Various proposals have been made in the past for improving the octane performance of various naphthas and these have generally used zeolite catalysts such as HY or HZSM-5 as described, for example, in U.S. Pat. Nos. 4,191,634 and 4,304,657. Alternatively, they have used catalysts similar to reforming catalysts containing chlorided noble metals such as chlorided-platinum-alumina-rhenium, as described in U.S. Pat. No. 4,241,231. Many of these catalysts systems have been undesirable from various points of view. For example, the chlorided reforming type catalysts require regeneration and rejuvenation and because the process is endothermic in nature, it requires the use of high temperatures, e.g. 350° to 420° C. with a constant high heat input. Systems using relatively small pore size zeolites, for example, the intermediate pore size zeolites such as ZSM-5 have other disadvantages, including excessive conversion of the naphtha to C3 and lighter products. Thus, there is a continuing need for refinery processes which are capable of converting naphthas to high octane gasoline in good yields.

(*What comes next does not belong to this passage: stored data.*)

-- ==== Sys2Proof/Tests/Slice0.lean ====
section
/-! SUPPORT. The model's own tests. Expected results come from spec/: the encodings of spec/30_encoding.md, the vectors V1 to V10
and the examples of spec/95_test_vectors.md, the corner cases of the rules. At the end, for every statement with
hypotheses, concrete states and operands that meet them together. -/

namespace Sys2Proof.Tests

open Sys2Proof Sys2Proof.Machine

/-! ### Helpers -/

/-- A legal state with the given sequencer; HINIT = 1 as in every busy state (R37). -/
def at0 (p : Phase) (t : BitVec 7) : State := { State.reset with phase := p, t := t, HINIT := true }

/-- An idle engine after INIT. -/
def ready : State := { State.reset with H := romIV, HINIT := true }

/-- The block of the message "abc" (V3 (a)). -/
def abcBlock : Vector Word 16 :=
  #v[0x6162638000000000#64, 0#64, 0#64, 0#64, 0#64, 0#64, 0#64, 0#64, 0#64, 0#64, 0#64, 0#64, 0#64, 0#64, 0#64, 0x18#64]

/-- One observation of the state that an instruction answers, `none` where it does not answer one. -/
def after {α : Type} (o : Host.Outcome State Fault Refusal) (f : State → α) : Option α :=
  match o with
  | .next s => some (f s)
  | .fault _ => none
  | .refused _ => none

/-- Offer one command to the state and take one step. -/
def offer (s : State) (op : BitVec 8) (d : Word) : Host.Outcome State Fault Refusal :=
  step { s with cmds := [⟨op, d⟩] }

/-! ### WellFormed: an ill-formed term for each check, and the last well-formed one (R80) -/

theorem test_wcopy_range : (Instr.wcopy 16#7).wellFormed = false ∧ (Instr.wcopy 15#7).wellFormed = true := by decide

theorem test_wexp_range : (Instr.wexp 15#7).wellFormed = false ∧ (Instr.wexp 80#7).wellFormed = false ∧
    (Instr.wexp 16#7).wellFormed = true ∧ (Instr.wexp 79#7).wellFormed = true := by decide

theorem test_round_range : (Instr.round 80#7).wellFormed = false ∧ (Instr.round 79#7).wellFormed = true := by decide

/-! ### Decoding words written out from R77 (OP = MAJ IDX) and R80 (SEQ = phase t) -/

theorem test_decode_init : decodeCommand ⟨0b00010000#8, 0xFFFFFFFFFFFFFFFF#64⟩ = .ok .init := by decide
theorem test_decode_wrblk : decodeCommand ⟨0b00100101#8, 0x0123456789ABCDEF#64⟩ = .ok (.wrblk 5#4 0x0123456789ABCDEF#64) := by
  decide
theorem test_decode_next : decodeCommand ⟨0b00110000#8, 1#64⟩ = .ok .next := by decide
theorem test_decode_rddig : decodeCommand ⟨0b01000011#8, 1#64⟩ = .ok (.rddig 3#3) := by decide
theorem test_decode_rdstat : decodeCommand ⟨0b01010000#8, 1#64⟩ = .ok .rdstat := by decide
theorem test_decode_wcopy : decodeSeq 0b0010000101#10 = .ok (.wcopy 5#7) := by decide
theorem test_decode_wexp : decodeSeq 0b0011000000#10 = .ok (.wexp 64#7) := by decide
theorem test_decode_loadv : decodeSeq 0b0100000000#10 = .ok .loadv := by decide
theorem test_decode_round : decodeSeq 0b0111000001#10 = .ok (.round 65#7) := by decide
theorem test_decode_fold : decodeSeq 0b1000000000#10 = .ok .fold := by decide

/-- R78: the codes V6 lists as illegal. -/
theorem test_decode_illegal : ∀ op ∈ [0x00#8, 0x11#8, 0x31#8, 0x48#8, 0x51#8, 0x60#8, 0xff#8],
    decodeCommand ⟨op, 0#64⟩ = .error (.illegalCommand op) := by decide

/-- R80, U6: undefined values of SEQ: (IDLE, 1), (SCHED, 80), (LOADV, 1), (ROUND, 80), (FOLD, 1), (5, 0). -/
theorem test_decode_undefined : ∀ q ∈ [0x001#10, 0x0D0#10, 0x101#10, 0x1D0#10, 0x201#10, 0x280#10],
    decodeSeq q = .error (.undefinedSequencer q) := by decide

/-- The table words: a command row of 8 bits, a SEQ row of 10 bits in two bytes. -/
theorem test_table_words : decodeTableWord 8 0x2F = some (.wrblk 15#4 0#64) ∧ decodeTableWord 16 0x1C0 = some (.round 64#7) ∧
    decodeTableWord 8 0x48 = none ∧ decodeTableWord 16 0x280 = none := by decide

/-- Every row of the table runs as the first instruction after reset. -/
theorem test_rows_run : ∀ p ∈ [(8, 0x10), (8, 0x20), (8, 0x30), (8, 0x40), (8, 0x50), (16, 0x080), (16, 0x090), (16, 0x0A0),
      (16, 0x0C0), (16, 0x100), (16, 0x180), (16, 0x1C0), (16, 0x200)],
    (after (step (State.reset.withFetchWord p.1 p.2)) fun _ => true) = some true := by decide

/-! ### Commands (V6) -/

theorem test_init : (after (offer State.reset 0x10#8 0xffffffffffffffff#64) fun s => (s.H, s.status, s.rsp)) =
    some (romIV, 0x2#64, none) := by decide

/-- INIT does not clear a recorded error (R186). -/
theorem test_init_keeps_error : (after (offer { State.reset with ERR := true, ECODE := 2#4 } 0x10#8 0#64) State.status) =
    some 0x2a#64 := by decide

theorem test_wrblk : (after (offer State.reset 0x25#8 0x0123456789abcdef#64) fun s => (elem s.M 5, elem s.M 4, s.status)) =
    some (0x0123456789abcdef#64, 0#64, 0#64) := by decide

theorem test_next_before_init : (after (offer State.reset 0x30#8 0#64) fun s => (s.status, s.phase)) =
    some (0x28#64, Phase.idle) := by decide

theorem test_next_starts : (after (offer { ready with DVALID := true } 0x30#8 0#64) fun s => (s.seq, s.DVALID)) =
    some (0x080#10, false) := by decide

theorem test_rddig_before_init : (after (offer State.reset 0x40#8 0#64) fun s => (s.rsp, s.status)) =
    some (some 0#64, 0x38#64) := by decide

theorem test_rddig_last : (after (offer ready 0x47#8 0#64) State.rsp) = some (some 0x5be0cd19137e2179#64) := by decide

theorem test_rdstat_busy : (after (offer (at0 Phase.round 5#7) 0x50#8 0#64) fun s => (s.rsp, s.t)) =
    some (some 3#64, 5#7) := by decide

/-- Decode comes first (R185): RDDIG 8 is illegal and gives no response; the first cause is kept. -/
theorem test_illegal : (after (offer State.reset 0x48#8 0#64) fun s => (s.rsp, s.status)) = some (none, 0x18#64) ∧
    (after (offer { State.reset with ERR := true, ECODE := 2#4 } 0x00#8 0#64) State.status) = some 0x28#64 := by decide

/-- R73: a command offered while BUSY is held and the engine moves. -/
theorem test_held : (after (offer (at0 Phase.loadv 0#7) 0x00#8 0#64) fun s => (s.cmds.length, s.seq, s.ERR)) =
    some (1, 0x180#10, false) := by decide

/-- R83: WAIT at the last micro-step: one poll reads BUSY = 1 (R145), FOLD runs, the second reads BUSY = 0. -/
theorem test_wait : (waitRun 3 (at0 Phase.fold 0#7)).map (fun r => (r.1, r.2.seq)) = some ([3#64, 6#64], 0#10) ∧
    waitExpansion 3 (at0 Phase.fold 0#7) = some [⟨0x50#8, 0#64⟩, ⟨0x50#8, 0#64⟩] ∧ waitRun 2 (at0 Phase.fold 0#7) = none := by decide

/-! ### Micro-steps (V3, V4, V10) -/

theorem test_wcopy : (after (step { at0 Phase.sched 0#7 with M := abcBlock }) fun s => (elem s.W 0, s.seq)) =
    some (0x6162638000000000#64, 0x081#10) := by decide

/-- V3: W[17] of the block "abc" from W[15] = 0x18; and the last step hands over to LOADV (V10). -/
theorem test_wexp : (after (step { at0 Phase.sched 17#7 with W := setElem (Vector.replicate 80 0#64) 15 0x18#64 })
      fun s => (elem s.W 17, s.seq)) = some (0x00030000000000c0#64, 0x092#10) ∧
    (after (step (at0 Phase.sched 79#7)) State.seq) = some 0x100#10 := by decide

/-- V3 (b): four carries out of bit 63 are discarded. -/
theorem test_wexp_wraps : (after (step { at0 Phase.sched 16#7 with W := Vector.replicate 80 0xffffffffffffffff#64 })
      fun s => elem s.W 16) = some 0x05fffffffffffffc#64 := by decide

theorem test_loadv : (after (step { at0 Phase.loadv 0#7 with H := romIV }) fun s => (elem s.V 0, elem s.V 7, s.seq)) =
    some (0x6A09E667F3BCC908#64, 0x5BE0CD19137E2179#64, 0x180#10) := by decide

/-- V4, t = 0. -/
theorem test_round_zero : (after (step { at0 Phase.round 0#7 with V := romIV, W := setElem (Vector.replicate 80 0#64) 0 0x6162638000000000#64 })
      fun s => (s.V, s.seq)) =
    some (#v[0xf6afceb8bcfcddf5#64, 0x6a09e667f3bcc908#64, 0xbb67ae8584caa73b#64, 0x3c6ef372fe94f82b#64,
             0x58cb02347ab51f91#64, 0x510e527fade682d1#64, 0x9b05688c2b3e6c1f#64, 0x1f83d9abfb41bd6b#64], 0x181#10) := by decide

/-- V4: the working variables of "abc" after ROUND 78. -/
def afterRound78 : Vector Word 8 :=
  #v[0x10d9c4c4295599f6#64, 0xd67806db8b148677#64, 0x654ef9abec389ca9#64, 0xc8960e6be864b916#64,
     0x9bb4d39778c07f9e#64, 0x25c96a7768fb2aa3#64, 0xceb9fc3691ce8326#64, 0x995019a6ff3ba3de#64]

/-- V4, t = 79, with the last schedule word of V3. -/
theorem test_round_last :
    (after (step { at0 Phase.round 79#7 with V := afterRound78, W := setElem (Vector.replicate 80 0#64) 79 0x92aeeed1a7bcf7d2#64 })
      fun s => (elem s.V 0, elem s.V 4, s.seq)) = some (0x73a54f399fa4b1b2#64, 0xd08446aa79693ed7#64, 0x200#10) := by decide

/-- V4: the first and the last working variable after ROUND 79. -/
def afterRound79 : Vector Word 8 :=
  #v[0x73a54f399fa4b1b2#64, 0#64, 0#64, 0#64, 0#64, 0#64, 0#64, 0xceb9fc3691ce8326#64]

/-- V4, FOLD: the first and the last word, and the flags. -/
theorem test_fold :
    (after (step { at0 Phase.fold 0#7 with H := romIV, V := afterRound79 })
      fun s => (elem s.H 0, elem s.H 7, s.status, s.seq)) =
    some (0xddaf35a193617aba#64, 0x2a9ac94fa54ca49f#64, 6#64, 0#10) := by decide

We have now found that full range naphthas may be upgraded over a catalyst based on zeolite beta to produce a reformer feed of high quality together with an LSR fraction of improved octane rating. During the processing, the naphtha is preferably subjected to an initial hydrotreating in order to remove heteroatom-containing impurities, after which it is subjected to mild hydrocracking over the zeolite beta catalyst. The effluent from the hydrocracking step is then split to remove a low boiling butane fraction, principally iso-butane, together with an intermediate LSR fraction comprising C5 to C7 paraffins. The removal of this C5 to C7 paraffinic fraction eliminates the detrimental effect of these paraffins in the reformer feed so that the residue, which principally comprises C6+ naphthenes, C8+ paraffins and aromatics can be fed directly to the reformer to produce a relatively high octane product which is suitable for blending into the gasoline pool. The light straight run (LSR) C5 to C7 fraction which is separated from the reformer feed and the butane fraction has a relatively high octane rating and may be blended directly into the motor gasoline pool. The isobutanes provide a high quality feed for the alkylation unit, itself a further source of high octane gasoline. Thus, the present process effectively upgrades the full range naphtha, producing higher quality reformate and higher quality, low boiling light paraffins which are either of relatively good octane quality or which can be converted by conventional processing steps to high octane quality products.
The petroleum refinery process streams which are useful for feeds for the present process comprise full range naphthas, i.e. having a nominal boiling range from C5 to about 200° C. (about 390° F.). These naphthas generally have octane numbers (R+0) below about 65 and are generally undesirable as components for a motor gasoline pool or as gasoline blending stock. They normally contain major amounts of C5 and C6 components together with lesser amounts of C4, C7 and higher hydrocarbons. The paraffin content is normally at least 40% by weight with naphthenes making up most of the remainder, normally at least 25% by weight of the total. Aromatics may be present in relatively small amounts, normally less than 20% and usually not more than about 15% of the total.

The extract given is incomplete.